Nur ein entscheidender Beteiligter hielt sich bislang bedeckt: die rotgrüne Landesregierung in Düsseldorf.

Eine Verseuchung des Grund- und Trinkwassers durch die beim Fracking-verfahren eingesetzten Chemikalien sieht die Landesregierung als nicht sehr wahrscheinlich an.

Sollten Umweltschäden zu erwarten sein, „etwa wie sie in den USA eingetreten sein sollen“, seien die Aktivitäten von Exxon nicht genehmigungsfähig.

„Ich halte den Bericht für ausgewogen“, urteilte der FDP-Landtagsabgeordnete Dr.
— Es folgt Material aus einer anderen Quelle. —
theorem LWidth.code_lt (x : LWidth) : x.code < 8 := by cases x <;> decide
theorem SWidth.code_lt (x : SWidth) : x.code < 8 := by cases x <;> decide
theorem AWidth.code_lt (x : AWidth) : x.code < 2 := by cases x <;> decide
theorem Scope.code_lt (x : Scope) : x.code < 4 := by cases x <;> decide
theorem Ord.code_lt (x : Ord) : x.code < 2 := by cases x <;> decide
theorem FFmt.code_lt (x : FFmt) : x.code < 2 := by cases x <;> decide
theorem CvtType.code_lt (x : CvtType) : x.code < 8 := by cases x <;> decide
theorem CvtDir.code_lt (x : CvtDir) : x.code < 2 := by cases x <;> decide
theorem VType.code_lt (x : VType) : x.code < 16 := by cases x <;> decide
theorem RMode.code_lt (x : RMode) : x.code < 8 := by cases x <;> decide
theorem Eng.code_lt (x : Eng) : x.code < 4 := by cases x <;> decide
theorem EProgSel.code_lt (x : EProgSel) : x.code < 4 := by cases x <;> decide
theorem ux_lt (n : Nat) (x : Int) : ux n x < 2 ^ n := by
  unfold ux
  have h : (0 : Int) < 2 ^ n := Int.pow_pos (by decide)
  have := Int.emod_lt_of_pos x h
  have := Int.emod_nonneg x (Int.ne_of_gt h)
  have : (((2 ^ n : Nat) : Int)) = 2 ^ n := by simp
  omega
Stefan Romberg.

Hier der komplette Bericht der WN

Hier das Originaldokument: MMV15-255 Zur Verfügung gestellt von Christian Büchter, Ortsvereinsvorsitzender der SPD Nordwalde.
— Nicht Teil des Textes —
/-- Past its stop by a trap the acting context is in no gang, and the members of its gang stand as the gang's end left them (R128). -/
theorem State.stopped_gang {s : State} {w : Word} (h : s.dissolveGang.cpu.gang = none) :
    (s.stopped w).cpu.gang = none ∧ (s.stopped w).others = s.dissolveGang.others := by
  have ha : s.dissolveGang.abandon.cpu.gang = none := by
    show (match s.dissolveGang.cpu.gang with | some g => if g.formed then some g else none | none => none) = none
    rw [h]
  unfold State.stopped
  extract_lets u
  have hu : u.cpu.gang = none := (congrArg Ctx.gang (State.loseLock_cpu ..)).trans ha
  have ho : u.others = s.dissolveGang.others := State.loseLock_others ..
  split
  · rw [State.noteSwitch_cpu, State.noteSwitch_others]
    exact ⟨hu, ho⟩
  · exact ⟨hu, ho⟩

/-- A trap in a formed gang dissolves it (R128). -/
theorem State.takeTrap_gang {s : State} {x : Trap} (h : s.takesTraps) (h8 : x.cause ≠ 8) {g : GangSt} (hg : s.cpu.gang = some g)
    (hf : g.formed = true) (hn : 0 < g.size) : (s.takeTrap x).cpu.gang = none ∧
      ∀ c ∈ (s.takeTrap x).others, c.launch = s.cpu.launch → c.core / g.size = s.cpu.core / g.size → c.gang = none := by
  obtain ⟨hcpu, hothers⟩ := State.dissolveGang_formed hg hf hn
  obtain ⟨hsc, hso⟩ := State.stopped_gang (w := BitVec.ofNat 64 x.cause) hcpu
  rw [State.takeTrap_eq, State.trapFrom_of_ne h8, State.takeTrapWord_of _ _ _ _ h]
  refine ⟨hsc, fun c hc => hothers c ?_⟩
  rw [← hso]
  exact hc

/-! ## Pushes (R118, R211, R212) -/

theorem State.spillSlot_eq (s : State) : s.spillSlot = (s.curLaunch.map Launch.spillBase).getD 0 +
    32 * ((s.cpu.task.spillTop + s.cpu.task.spill.length) % 192) := by
  unfold State.spillSlot
  split
  · next h => rw [h, Option.map_some, Option.getD_some]
  · next h => rw [h, Option.map_none, Option.getD_none]

theorem State.pushTask_full {s : State} (h : s.cpu.task.full = true) (x : Task) : s.pushTask x = .trap ⟨3, s.spillSlot, 0⟩ := if_pos h

theorem State.pushTask_room {s : State} (h : s.cpu.task.full = false) (x : Task) :
    s.pushTask x = .ok ((s.modTask fun q => q.push x).spillFor s.cpu) := if_neg (by rw [h]; exact Bool.false_ne_true)

theorem State.writeMem_pc (s : State) (k : Nat) (bs : List Byte) (t p : Bool) (b : Nat) : (s.writeMem k bs t p b).pc = s.pc := by
  have dirty : ∀ (u : State) (n : Nat), (u.markDirty k n).cpu = u.cpu := by
    intro u n
    unfold State.markDirty
    split
    · rfl
    · split <;> simp
  unfold State.writeMem State.pc
  simp only [State.mapCtx_cpu, fireTriggers, dirty]
  rw [State.cpu_of_frame (s.meetWrite_frame k bs.length b)]

@[simp] theorem State.writeSlot_launches (s : State) (c : Ctx) (i : Nat) (x : Task) : (s.writeSlot c i x).launches = s.launches := by
  unfold State.writeSlot
  split
  · exact State.writeMem_launches ..
  · rfl

theorem State.writeSlot_pc (s : State) (c : Ctx) (i : Nat) (x : Task) : (s.writeSlot c i x).pc = s.pc := by
  unfold State.writeSlot
  split
  · exact State.writeMem_pc ..
  · rfl

@[simp] theorem State.spillFor_launches (s : State) (c : Ctx) : (s.spillFor c).launches = s.launches := by
  unfold State.spillFor
  split
  · split
    · exact State.writeSlot_launches ..
    · rfl
  · rfl

@[simp] theorem State.spillFor_pc (s : State) (c : Ctx) : (s.spillFor c).pc = s.pc := by
  unfold State.spillFor
  split
  · split
    · exact State.writeSlot_pc ..
    · rfl
  · rfl

theorem exec_spawn_push {s : State} {a : Nat} {x : Task} (hg : s.cpu.gang = none) (hx : s.descriptor a (wordOfInstr (.spawn a)) false = .ok (x, false))
    (hacked : s.acked) : exec (.spawn a) s = s.finish (s.pushTask x) := by
  show execSpawn a s = _
  unfold execSpawn
  extract_lets w
  rw [State.noGang_of_none hg, hx]
  exact congrArg s.finish (if_neg (by rw [hacked]; exact Bool.false_ne_true))

theorem exec_range_push {s : State} {a : Nat} {x : Task} (hg : s.cpu.gang = none) (hx : s.descriptor a (wordOfInstr (.range a)) true = .ok (x, false))
    (hacked : s.acked) : exec (.range a) s = s.finish (s.pushTask x) := by
  show execRange a s = _
  unfold execRange
  extract_lets w
  rw [State.noGang_of_none hg, hx]
  exact congrArg s.finish (if_neg (by rw [hacked]; exact Bool.false_ne_true))

/-! ## A spread RANGE (R217) -/

/-- The shares of a spread task that stay on the acting core's die, and those that leave it. -/
def State.ownShares (s : State) (l : Launch) (x : Task) : List (Nat × Task) := (s.shares l x).filter fun p => p.1 == s.dieOf (s.cpu.core / 16)
def State.farShares (s : State) (l : Launch) (x : Task) : List (Nat × Task) := (s.shares l x).filter fun p => p.1 != s.dieOf (s.cpu.core / 16)

/-- The push of the share that stays. -/
def State.pushOwn (s : State) (l : Launch) (x : Task) : Out State :=
  match s.ownShares l x with
  | p :: _ => s.pushTask p.2
  | [] => .ok s

/-- The launch notes the shares that leave. -/
def State.sendShares (t s : State) (n : Nat) (l : Launch) (x : Task) : State :=
  t.updLaunch n fun q => { q with shares := q.shares ++ (s.farShares l x).map fun p => Share.mk (s.dieOf (s.cpu.core / 16)) p.1 p.2 }

theorem State.launch?_sendShares {t s : State} {n : Nat} {l : Launch} (x : Task) (h : t.launch? n = some l) : (t.sendShares s n l x).launch? n =
    some { l with shares := l.shares ++ (s.farShares l x).map fun p => Share.mk (s.dieOf (s.cpu.core / 16)) p.1 p.2 } := by
  rw [State.sendShares, State.launch?_updLaunch, if_pos rfl, h, Option.map_some]

theorem exec_range_spread {s : State} {a n : Nat} {x : Task} {l : Launch} (hg : s.cpu.gang = none)
    (hx : s.descriptor a (wordOfInstr (.range a)) true = .ok (x, true)) (hacked : s.acked) (hn : s.cpu.launch = some n) (hl : s.launch? n = some l)
    (hdets : s.detsOpen (s.cpu.core / 16) = false) :
    exec (.range a) s = s.finish ((s.pushOwn l x).bind fun t => .ok (t.sendShares s n l x)) := by
  have hcur : s.curLaunch = some l := by rw [State.curLaunch, hn]; exact hl
  show execRange a s = _
  unfold execRange
  extract_lets w
  rw [State.noGang_of_none hg, hx]
  refine congrArg s.finish ((if_neg (by rw [hacked]; exact Bool.false_ne_true)).trans ?_)
  rw [hcur, hn]
  exact if_neg (by rw [hdets, Bool.and_false]; exact Bool.false_ne_true)

theorem State.pushOwn_full {s : State} {l : Launch} {x : Task} (h : s.cpu.task.full = true)
    (hp : ∃ p ∈ s.shares l x, p.1 = s.dieOf (s.cpu.core / 16)) : s.pushOwn l x = .trap ⟨3, s.spillSlot, 0⟩ := by
  obtain ⟨p, hp, heq⟩ := hp
  have hmem : p ∈ s.ownShares l x := List.mem_filter.2 ⟨hp, beq_iff_eq.2 heq⟩
  unfold State.pushOwn
  split
  · exact State.pushTask_full h _
  · next h0 => rw [h0] at hmem; cases hmem

theorem State.pushOwn_room {s : State} (h : s.cpu.task.full = false) (l : Launch) (x : Task) :
    ∃ t, s.pushOwn l x = .ok t ∧ t.launches = s.launches ∧ t.pc = s.pc := by
  unfold State.pushOwn
  split
  · exact ⟨_, State.pushTask_room h _, State.spillFor_launches .., State.spillFor_pc ..⟩
  · exact ⟨s, rfl, rfl, rfl⟩

/-! ## The waiting-task table (R119, R218) -/

theorem TaskSt.mem_freeTrigs {t : TaskSt} {k : Nat} : k ∈ t.freeTrigs ↔ k < 32 ∧ vget .free t.trig k = .free := by
  rw [TaskSt.freeTrigs, List.mem_filter, List.mem_range, beq_iff_eq]

theorem State.freeTrig_none {s : State} (h : s.cpu.task.freeTrigs = []) : s.freeTrig = none := by
  unfold State.freeTrig
  rw [h]

/-- The entry that TRIG takes is a free one; the draw says which (log entry 22). -/
theorem State.freeTrig_some {s : State} (h : s.cpu.task.freeTrigs ≠ []) :
    ∃ k, k ∈ s.cpu.task.freeTrigs ∧ s.freeTrig = some (k, s.drawFree.2) := by
  unfold State.freeTrig
  obtain ⟨x, xs, hfs⟩ := List.exists_cons_of_ne_nil h
  rw [hfs]
  refine ⟨_, ?_, rfl⟩
  have hlt : Config.trigEntry s.free % (x :: xs).length < (x :: xs).length := Nat.mod_lt _ (Nat.succ_pos _)
  show (x :: xs).getD (Config.trigEntry s.free % (x :: xs).length) x ∈ x :: xs
  rw [List.getD_eq_getElem _ _ hlt]
  exact List.getElem_mem hlt

theorem State.ownInFlight_of_net {s : State} (h : s.net = []) (k n : Nat) : s.ownInFlight k n = false := by
  rw [State.ownInFlight, h]
  rfl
  Eine Antwort zu “NRW Wirtschaftsminister legt Bericht über die Gasbohrungen vor”

  1. Wie immer wird „der kleine Bürger“ für doof verkauft.Weil er angeblich nichts von Firmenpolitik versteht u nicht weiß wer zu wem gehört u wer mit wem praktisch eine Firma ist.Auch nicht das längst gelder an den richtigen Stellen verteilt worden ist für Genehmigungen usw.Wenn der kl. Bürger aber mal eine Maschine hat die Öl verliert dann wird ganz Großes aufgefahren zum entsorgen ausbaggern und und und…Aber hier können die Großen millionen Liter von Chemie ganz legal in unsere Erde pumpen und das Lebensmittel Wasser für immer verseuchen.Naja wer Dioxin,Atommüll u andere Gifte übersteht der wird so ein bisschen Schmutzwasser aus seinem Brunnen eh überstehen.Gut das ich aus Dorsten komme und es da auch bald wie überall los geht….
    Euer Blödmann….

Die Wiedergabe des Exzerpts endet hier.